La pandémie de grippe A/H1N1 en 2009 a mis en exergue la difficulté à anticiper l’émergence d’une nouvelle souche de virus influenza qui pourrait avoir des conséquences dévastatrices en termes de santé publique à l’échelle mondiale. En dépit de nombreuses études, le mécanisme réplicatif et la façon dont le virus s’adapte à l’hôte mais également échappe au système immunitaire restent des questions non résolues. Répondre à ces questions représente un prérequis indispensable pour améliorer les vaccins, les traitements antiviraux et ainsi pouvoir protéger la population d'une nouvelle pandémie. 
Le virus de la grippe A est un virus à ARN simple brin de polarité négative. Son génome se compose de huit segments formant des complexes ribonucléoprotéiques (RNP). Les RNP sont composées d'une ARN-polymérase hétérotrimérique interagissant avec les extrémités complémentaires d’un des segments d’ARNv, lui-même recouvert de multiples copies de nucléoprotéine (NP). Les structures atomiques de domaines isolés des sous-unités de l’ARN-polymérase virale et de NP ont été indépendamment résolues mais l’assemblage des sous-unités pour former un complexe biologiquement fonctionnel, leur interaction avec NP et avec l’ARNv et leur implication dans l’interaction avec les facteurs cellulaires sont encore incompris. 
L'objectif du projet RNAP-IAV est d’élucider le fonctionnement de l’ARN-polymérase du virus de la grippe humain et des RNP en caractérisant les interactions protéine-protéine et protéine-ARN associées à cette architecture complexe. Avec une approche complémentaire, pluridisciplinaire et multi-échelle (cellulaire, moléculaire et atomique) combinant des études cellulaires, biochimiques, structurales et de modélisation, les 2 partenaires engagés dans ce projet, visent à combiner leur expertise pour élucider la structure et le fonctionnement de la RNP, sur la base de données expérimentales solides portant sur la nucléoprotéine mais également sur les sous-unités de l’ARN-polymérase. 
Une nouvelle stratégie développée par le Partenaire-1 permet la production de l’ARN-polymérase hétérotrimérique humaine en quantité suffisante pour des études structurales (cristallographie et SAXS) et fonctionnelles, en particulier sur les bases moléculaires de la reconnaissance spécifique des ARNv par l’ARN-polymérase.
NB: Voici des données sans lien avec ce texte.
-- ==== Sys2Proof/Laws/State.lean ====
section
/-! SUPPORT. What each named update of the state does to each field of it: one lemma per field and update, so that no
proof unfolds an update. -/

namespace Sys2Proof.Machine

/-! ## beginCommand -/
@[simp] theorem beginCommand_chunkLen (s : State) : (beginCommand s).chunkLen = s.chunkLen := rfl
@[simp] theorem beginCommand_rawLen (s : State) : (beginCommand s).rawLen = s.rawLen := rfl
@[simp] theorem beginCommand_arg0 (s : State) : (beginCommand s).arg0 = s.arg0 := rfl
@[simp] theorem beginCommand_arg1 (s : State) : (beginCommand s).arg1 = s.arg1 := rfl
@[simp] theorem beginCommand_arg2 (s : State) : (beginCommand s).arg2 = s.arg2 := rfl
@[simp] theorem beginCommand_arg3 (s : State) : (beginCommand s).arg3 = s.arg3 := rfl
@[simp] theorem beginCommand_res0 (s : State) : (beginCommand s).res0 = s.res0 := rfl
@[simp] theorem beginCommand_res1 (s : State) : (beginCommand s).res1 = s.res1 := rfl
@[simp] theorem beginCommand_chunk (s : State) : (beginCommand s).chunk = s.chunk := rfl
@[simp] theorem beginCommand_raw (s : State) : (beginCommand s).raw = s.raw := rfl
@[simp] theorem beginCommand_lenm (s : State) : (beginCommand s).lenm = s.lenm := rfl
@[simp] theorem beginCommand_hist (s : State) : (beginCommand s).hist = s.hist := rfl
@[simp] theorem beginCommand_fcur (s : State) : (beginCommand s).fcur = s.fcur := rfl
@[simp] theorem beginCommand_bcur (s : State) : (beginCommand s).bcur = s.bcur := rfl
@[simp] theorem beginCommand_bitsAcc (s : State) : (beginCommand s).bitsAcc = s.bitsAcc := rfl
@[simp] theorem beginCommand_bitsCnt (s : State) : (beginCommand s).bitsCnt = s.bitsCnt := rfl
@[simp] theorem beginCommand_fwr (s : State) : (beginCommand s).fwr = s.fwr := rfl
@[simp] theorem beginCommand_bwr (s : State) : (beginCommand s).bwr = s.bwr := rfl
@[simp] theorem beginCommand_ht (s : State) : (beginCommand s).ht = s.ht := rfl
@[simp] theorem beginCommand_dhuf (s : State) : (beginCommand s).dhuf = s.dhuf := rfl
@[simp] theorem beginCommand_mtf0 (s : State) : (beginCommand s).mtf0 = s.mtf0 := rfl
@[simp] theorem beginCommand_mtf1 (s : State) : (beginCommand s).mtf1 = s.mtf1 := rfl
@[simp] theorem beginCommand_lzw (s : State) : (beginCommand s).lzw = s.lzw := rfl
@[simp] theorem beginCommand_bz (s : State) : (beginCommand s).bz = s.bz := rfl
@[simp] theorem beginCommand_ari (s : State) : (beginCommand s).ari = s.ari := rfl
@[simp] theorem beginCommand_smplAcc (s : State) : (beginCommand s).smplAcc = s.smplAcc := rfl
@[simp] theorem beginCommand_sqshQ (s : State) : (beginCommand s).sqshQ = s.sqshQ := rfl
@[simp] theorem beginCommand_sqshSample (s : State) : (beginCommand s).sqshSample = s.sqshSample := rfl
@[simp] theorem beginCommand_phase (s : State) : (beginCommand s).phase = s.phase := rfl
@[simp] theorem beginCommand_port (s : State) : (beginCommand s).port = s.port := rfl
@[simp] theorem beginCommand_hostData (s : State) : (beginCommand s).hostData = s.hostData := rfl
@[simp] theorem beginCommand_freeReads (s : State) : (beginCommand s).freeReads = s.freeReads := rfl
@[simp] theorem beginCommand_kind (s : State) : (beginCommand s).status.kind = s.status.kind := rfl
@[simp] theorem beginCommand_cause (s : State) : (beginCommand s).status.cause = s.status.cause := rfl
@[simp] theorem beginCommand_faulted (s : State) : (beginCommand s).status.faulted = s.status.faulted := rfl
@[simp] theorem beginCommand_shriValid (s : State) : (beginCommand s).status.shriValid = s.status.shriValid := rfl
@[simp] theorem beginCommand_busy (s : State) : (beginCommand s).status.busy = true := rfl

/-! ## endCommand -/
@[simp] theorem endCommand_chunkLen (s : State) : (endCommand s).chunkLen = s.chunkLen := rfl
@[simp] theorem endCommand_rawLen (s : State) : (endCommand s).rawLen = s.rawLen := rfl
@[simp] theorem endCommand_arg0 (s : State) : (endCommand s).arg0 = s.arg0 := rfl
@[simp] theorem endCommand_arg1 (s : State) : (endCommand s).arg1 = s.arg1 := rfl
@[simp] theorem endCommand_arg2 (s : State) : (endCommand s).arg2 = s.arg2 := rfl
@[simp] theorem endCommand_arg3 (s : State) : (endCommand s).arg3 = s.arg3 := rfl
@[simp] theorem endCommand_res0 (s : State) : (endCommand s).res0 = s.res0 := rfl
@[simp] theorem endCommand_res1 (s : State) : (endCommand s).res1 = s.res1 := rfl
@[simp] theorem endCommand_chunk (s : State) : (endCommand s).chunk = s.chunk := rfl
@[simp] theorem endCommand_raw (s : State) : (endCommand s).raw = s.raw := rfl
@[simp] theorem endCommand_lenm (s : State) : (endCommand s).lenm = s.lenm := rfl
@[simp] theorem endCommand_hist (s : State) : (endCommand s).hist = s.hist := rfl
@[simp] theorem endCommand_fcur (s : State) : (endCommand s).fcur = s.fcur := rfl
@[simp] theorem endCommand_bcur (s : State) : (endCommand s).bcur = s.bcur := rfl
@[simp] theorem endCommand_bitsAcc (s : State) : (endCommand s).bitsAcc = s.bitsAcc := rfl
@[simp] theorem endCommand_bitsCnt (s : State) : (endCommand s).bitsCnt = s.bitsCnt := rfl
@[simp] theorem endCommand_fwr (s : State) : (endCommand s).fwr = s.fwr := rfl
@[simp] theorem endCommand_bwr (s : State) : (endCommand s).bwr = s.bwr := rfl
@[simp] theorem endCommand_ht (s : State) : (endCommand s).ht = s.ht := rfl
@[simp] theorem endCommand_dhuf (s : State) : (endCommand s).dhuf = s.dhuf := rfl
@[simp] theorem endCommand_mtf0 (s : State) : (endCommand s).mtf0 = s.mtf0 := rfl
@[simp] theorem endCommand_mtf1 (s : State) : (endCommand s).mtf1 = s.mtf1 := rfl
@[simp] theorem endCommand_lzw (s : State) : (endCommand s).lzw = s.lzw := rfl
@[simp] theorem endCommand_bz (s : State) : (endCommand s).bz = s.bz := rfl
@[simp] theorem endCommand_ari (s : State) : (endCommand s).ari = s.ari := rfl
@[simp] theorem endCommand_smplAcc (s : State) : (endCommand s).smplAcc = s.smplAcc := rfl
@[simp] theorem endCommand_sqshQ (s : State) : (endCommand s).sqshQ = s.sqshQ := rfl
@[simp] theorem endCommand_sqshSample (s : State) : (endCommand s).sqshSample = s.sqshSample := rfl
@[simp] theorem endCommand_phase (s : State) : (endCommand s).phase = s.phase := rfl
@[simp] theorem endCommand_port (s : State) : (endCommand s).port = s.port := rfl
@[simp] theorem endCommand_hostData (s : State) : (endCommand s).hostData = s.hostData := rfl
@[simp] theorem endCommand_freeReads (s : State) : (endCommand s).freeReads = s.freeReads := rfl
@[simp] theorem endCommand_kind (s : State) : (endCommand s).status.kind = s.status.kind := rfl
@[simp] theorem endCommand_cause (s : State) : (endCommand s).status.cause = s.status.cause := rfl
@[simp] theorem endCommand_faulted (s : State) : (endCommand s).status.faulted = s.status.faulted := rfl
@[simp] theorem endCommand_shriValid (s : State) : (endCommand s).status.shriValid = s.status.shriValid := rfl
@[simp] theorem endCommand_busy (s : State) : (endCommand s).status.busy = false := rfl

/-! ## fwrPut -/
@[simp] theorem fwrPut_chunkLen (f : Fwr) (b : Byte) (s : State) : (fwrPut f b s).chunkLen = s.chunkLen := rfl
@[simp] theorem fwrPut_rawLen (f : Fwr) (b : Byte) (s : State) : (fwrPut f b s).rawLen = s.rawLen := rfl
@[simp] theorem fwrPut_arg0 (f : Fwr) (b : Byte) (s : State) : (fwrPut f b s).arg0 = s.arg0 := rfl
@[simp] theorem fwrPut_arg1 (f : Fwr) (b : Byte) (s : State) : (fwrPut f b s).arg1 = s.arg1 := rfl
@[simp] theorem fwrPut_arg2 (f : Fwr) (b : Byte) (s : State) : (fwrPut f b s).arg2 = s.arg2 := rfl
@[simp] theorem fwrPut_arg3 (f : Fwr) (b : Byte) (s : State) : (fwrPut f b s).arg3 = s.arg3 := rfl
@[simp] theorem fwrPut_res0 (f : Fwr) (b : Byte) (s : State) : (fwrPut f b s).res0 = s.res0 := rfl
@[simp] theorem fwrPut_res1 (f : Fwr) (b : Byte) (s : State) : (fwrPut f b s).res1 = s.res1 := rfl
@[simp] theorem fwrPut_chunk (f : Fwr) (b : Byte) (s : State) : (fwrPut f b s).chunk = s.chunk := rfl
@[simp] theorem fwrPut_raw (f : Fwr) (b : Byte) (s : State) :
    (fwrPut f b s).raw = storeWrite s.raw f.pos.toNat b := rfl
@[simp] theorem fwrPut_lenm (f : Fwr) (b : Byte) (s : State) : (fwrPut f b s).lenm = s.lenm := rfl
@[simp] theorem fwrPut_hist (f : Fwr) (b : Byte) (s : State) : (fwrPut f b s).hist = s.hist := rfl
@[simp] theorem fwrPut_fcur (f : Fwr) (b : Byte) (s : State) : (fwrPut f b s).fcur = s.fcur := rfl
@[simp] theorem fwrPut_bcur (f : Fwr) (b : Byte) (s : State) : (fwrPut f b s).bcur = s.bcur := rfl
@[simp] theorem fwrPut_bitsAcc (f : Fwr) (b : Byte) (s : State) : (fwrPut f b s).bitsAcc = s.bitsAcc := rfl
@[simp] theorem fwrPut_bitsCnt (f : Fwr) (b : Byte) (s : State) : (fwrPut f b s).bitsCnt = s.bitsCnt := rfl
@[simp] theorem fwrPut_fwr (f : Fwr) (b : Byte) (s : State) :
    (fwrPut f b s).fwr = some { f with pos := toWord (f.pos.toNat + 1) } := rfl
@[simp] theorem fwrPut_bwr (f : Fwr) (b : Byte) (s : State) : (fwrPut f b s).bwr = s.bwr := rfl
@[simp] theorem fwrPut_ht (f : Fwr) (b : Byte) (s : State) : (fwrPut f b s).ht = s.ht := rfl
@[simp] theorem fwrPut_dhuf (f : Fwr) (b : Byte) (s : State) : (fwrPut f b s).dhuf = s.dhuf := rfl
@[simp] theorem fwrPut_mtf0 (f : Fwr) (b : Byte) (s : State) : (fwrPut f b s).mtf0 = s.mtf0 := rfl
@[simp] theorem fwrPut_mtf1 (f : Fwr) (b : Byte) (s : State) : (fwrPut f b s).mtf1 = s.mtf1 := rfl
@[simp] theorem fwrPut_lzw (f : Fwr) (b : Byte) (s : State) : (fwrPut f b s).lzw = s.lzw := rfl
@[simp] theorem fwrPut_bz (f : Fwr) (b : Byte) (s : State) : (fwrPut f b s).bz = s.bz := rfl
@[simp] theorem fwrPut_ari (f : Fwr) (b : Byte) (s : State) : (fwrPut f b s).ari = s.ari := rfl
@[simp] theorem fwrPut_smplAcc (f : Fwr) (b : Byte) (s : State) : (fwrPut f b s).smplAcc = s.smplAcc := rfl
@[simp] theorem fwrPut_sqshQ (f : Fwr) (b : Byte) (s : State) : (fwrPut f b s).sqshQ = s.sqshQ := rfl
@[simp] theorem fwrPut_sqshSample (f : Fwr) (b : Byte) (s : State) : (fwrPut f b s).sqshSample = s.sqshSample := rfl
@[simp] theorem fwrPut_phase (f : Fwr) (b : Byte) (s : State) : (fwrPut f b s).phase = s.phase := rfl
@[simp] theorem fwrPut_port (f : Fwr) (b : Byte) (s : State) : (fwrPut f b s).port = s.port := rfl
@[simp] theorem fwrPut_hostData (f : Fwr) (b : Byte) (s : State) : (fwrPut f b s).hostData = s.hostData := rfl
@[simp] theorem fwrPut_freeReads (f : Fwr) (b : Byte) (s : State) : (fwrPut f b s).freeReads = s.freeReads := rfl
@[simp] theorem fwrPut_kind (f : Fwr) (b : Byte) (s : State) : (fwrPut f b s).status.kind = s.status.kind := rfl
@[simp] theorem fwrPut_cause (f : Fwr) (b : Byte) (s : State) : (fwrPut f b s).status.cause = s.status.cause := rfl
@[simp] theorem fwrPut_faulted (f : Fwr) (b : Byte) (s : State) :
    (fwrPut f b s).status.faulted = s.status.faulted := rfl
@[simp] theorem fwrPut_shriValid (f : Fwr) (b : Byte) (s : State) :
    (fwrPut f b s).status.shriValid = s.status.shriValid := rfl
@[simp] theorem fwrPut_busy (f : Fwr) (b : Byte) (s : State) : (fwrPut f b s).status.busy = s.status.busy := rfl

/-! ## bwrPut -/
@[simp] theorem bwrPut_chunkLen (f : Bwr) (b : Byte) (s : State) : (bwrPut f b s).chunkLen = s.chunkLen := rfl
@[simp] theorem bwrPut_rawLen (f : Bwr) (b : Byte) (s : State) : (bwrPut f b s).rawLen = s.rawLen := rfl
@[simp] theorem bwrPut_arg0 (f : Bwr) (b : Byte) (s : State) : (bwrPut f b s).arg0 = s.arg0 := rfl
@[simp] theorem bwrPut_arg1 (f : Bwr) (b : Byte) (s : State) : (bwrPut f b s).arg1 = s.arg1 := rfl
@[simp] theorem bwrPut_arg2 (f : Bwr) (b : Byte) (s : State) : (bwrPut f b s).arg2 = s.arg2 := rfl
@[simp] theorem bwrPut_arg3 (f : Bwr) (b : Byte) (s : State) : (bwrPut f b s).arg3 = s.arg3 := rfl
@[simp] theorem bwrPut_res0 (f : Bwr) (b : Byte) (s : State) : (bwrPut f b s).res0 = s.res0 := rfl
@[simp] theorem bwrPut_res1 (f : Bwr) (b : Byte) (s : State) : (bwrPut f b s).res1 = s.res1 := rfl
@[simp] theorem bwrPut_chunk (f : Bwr) (b : Byte) (s : State) : (bwrPut f b s).chunk = s.chunk := rfl
@[simp] theorem bwrPut_raw (f : Bwr) (b : Byte) (s : State) :
    (bwrPut f b s).raw = storeWrite s.raw (f.pos.toNat - 1) b := rfl
@[simp] theorem bwrPut_lenm (f : Bwr) (b : Byte) (s : State) : (bwrPut f b s).lenm = s.lenm := rfl
@[simp] theorem bwrPut_hist (f : Bwr) (b : Byte) (s : State) : (bwrPut f b s).hist = s.hist := rfl
@[simp] theorem bwrPut_fcur (f : Bwr) (b : Byte) (s : State) : (bwrPut f b s).fcur = s.fcur := rfl
@[simp] theorem bwrPut_bcur (f : Bwr) (b : Byte) (s : State) : (bwrPut f b s).bcur = s.bcur := rfl
@[simp] theorem bwrPut_bitsAcc (f : Bwr) (b : Byte) (s : State) : (bwrPut f b s).bitsAcc = s.bitsAcc := rfl
@[simp] theorem bwrPut_bitsCnt (f : Bwr) (b : Byte) (s : State) : (bwrPut f b s).bitsCnt = s.bitsCnt := rfl
@[simp] theorem bwrPut_fwr (f : Bwr) (b : Byte) (s : State) : (bwrPut f b s).fwr = s.fwr := rfl
@[simp] theorem bwrPut_bwr (f : Bwr) (b : Byte) (s : State) :
    (bwrPut f b s).bwr = some { f with pos := toWord (f.pos.toNat - 1) } := rfl
@[simp] theorem bwrPut_ht (f : Bwr) (b : Byte) (s : State) : (bwrPut f b s).ht = s.ht := rfl
@[simp] theorem bwrPut_dhuf (f : Bwr) (b : Byte) (s : State) : (bwrPut f b s).dhuf = s.dhuf := rfl
@[simp] theorem bwrPut_mtf0 (f : Bwr) (b : Byte) (s : State) : (bwrPut f b s).mtf0 = s.mtf0 := rfl
@[simp] theorem bwrPut_mtf1 (f : Bwr) (b : Byte) (s : State) : (bwrPut f b s).mtf1 = s.mtf1 := rfl
@[simp] theorem bwrPut_lzw (f : Bwr) (b : Byte) (s : State) : (bwrPut f b s).lzw = s.lzw := rfl
@[simp] theorem bwrPut_bz (f : Bwr) (b : Byte) (s : State) : (bwrPut f b s).bz = s.bz := rfl
@[simp] theorem bwrPut_ari (f : Bwr) (b : Byte) (s : State) : (bwrPut f b s).ari = s.ari := rfl
@[simp] theorem bwrPut_smplAcc (f : Bwr) (b : Byte) (s : State) : (bwrPut f b s).smplAcc = s.smplAcc := rfl
@[simp] theorem bwrPut_sqshQ (f : Bwr) (b : Byte) (s : State) : (bwrPut f b s).sqshQ = s.sqshQ := rfl
@[simp] theorem bwrPut_sqshSample (f : Bwr) (b : Byte) (s : State) : (bwrPut f b s).sqshSample = s.sqshSample := rfl
@[simp] theorem bwrPut_phase (f : Bwr) (b : Byte) (s : State) : (bwrPut f b s).phase = s.phase := rfl
@[simp] theorem bwrPut_port (f : Bwr) (b : Byte) (s : State) : (bwrPut f b s).port = s.port := rfl
@[simp] theorem bwrPut_hostData (f : Bwr) (b : Byte) (s : State) : (bwrPut f b s).hostData = s.hostData := rfl
@[simp] theorem bwrPut_freeReads (f : Bwr) (b : Byte) (s : State) : (bwrPut f b s).freeReads = s.freeReads := rfl
@[simp] theorem bwrPut_kind (f : Bwr) (b : Byte) (s : State) : (bwrPut f b s).status.kind = s.status.kind := rfl
@[simp] theorem bwrPut_cause (f : Bwr) (b : Byte) (s : State) : (bwrPut f b s).status.cause = s.status.cause := rfl
@[simp] theorem bwrPut_faulted (f : Bwr) (b : Byte) (s : State) :
    (bwrPut f b s).status.faulted = s.status.faulted := rfl
@[simp] theorem bwrPut_shriValid (f : Bwr) (b : Byte) (s : State) :
    (bwrPut f b s).status.shriValid = s.status.shriValid := rfl
@[simp] theorem bwrPut_busy (f : Bwr) (b : Byte) (s : State) : (bwrPut f b s).status.busy = s.status.busy := rfl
Les progrès récents réalisés par le Partenaire-1 en vue de l’obtention de l’hétérodimère PA-PB1 pur sont particulièrement prometteurs pour résoudre la structure de PB1 avec et sans ARN. L’expertise du Partenaire-1 à résoudre des structures à haute résolution (5Å) en par microscopie électronique sera également extrêmement précieuse et complémentaire à l’utilisation rayons-X. Les deux partenaires ont également acquis de solides compétences pour contrôler l'état oligomérique dynamique de NP qui constitue une autre condition préalable importante pour la réalisation du projet RNAP-IAV. Dans le projet, les données structurales obtenues par le Partenaire-1 seront exploitées par le Partenaire-2 pour concevoir de nouveaux antiviraux ciblant des interactions protéine-protéine et protéine-ARN basés sur le travail en cours avec le naproxène, un médicament générique avec de nouvelles propriétés antivirales visant NP. L’outil «génétique inverse» développé par le Partenaire-2 permettra de valider les résultats sur la structure du complexe polymérasique à l'échelle cellulaire. En outre, le Partenaire-2 mettra l'accent sur le transport nucléaire des sous-unités PA-PB1 et leurs interactions spécifiques avec les importines cellulaires. Ces études seront axées sur l’utilisation de mutants thermosensibles (ts) des différentes sous-unités de l’ARN-polymérase et leurs révertants. Ces mutants permettront également de mieux appréhender l'adaptation de virus aviaires à l'hôte humain. 
Des répercussions pour la conception d’antiviraux et de nouveaux vaccins vivants atténués sont clairement attendues du projet RNAP-IAV.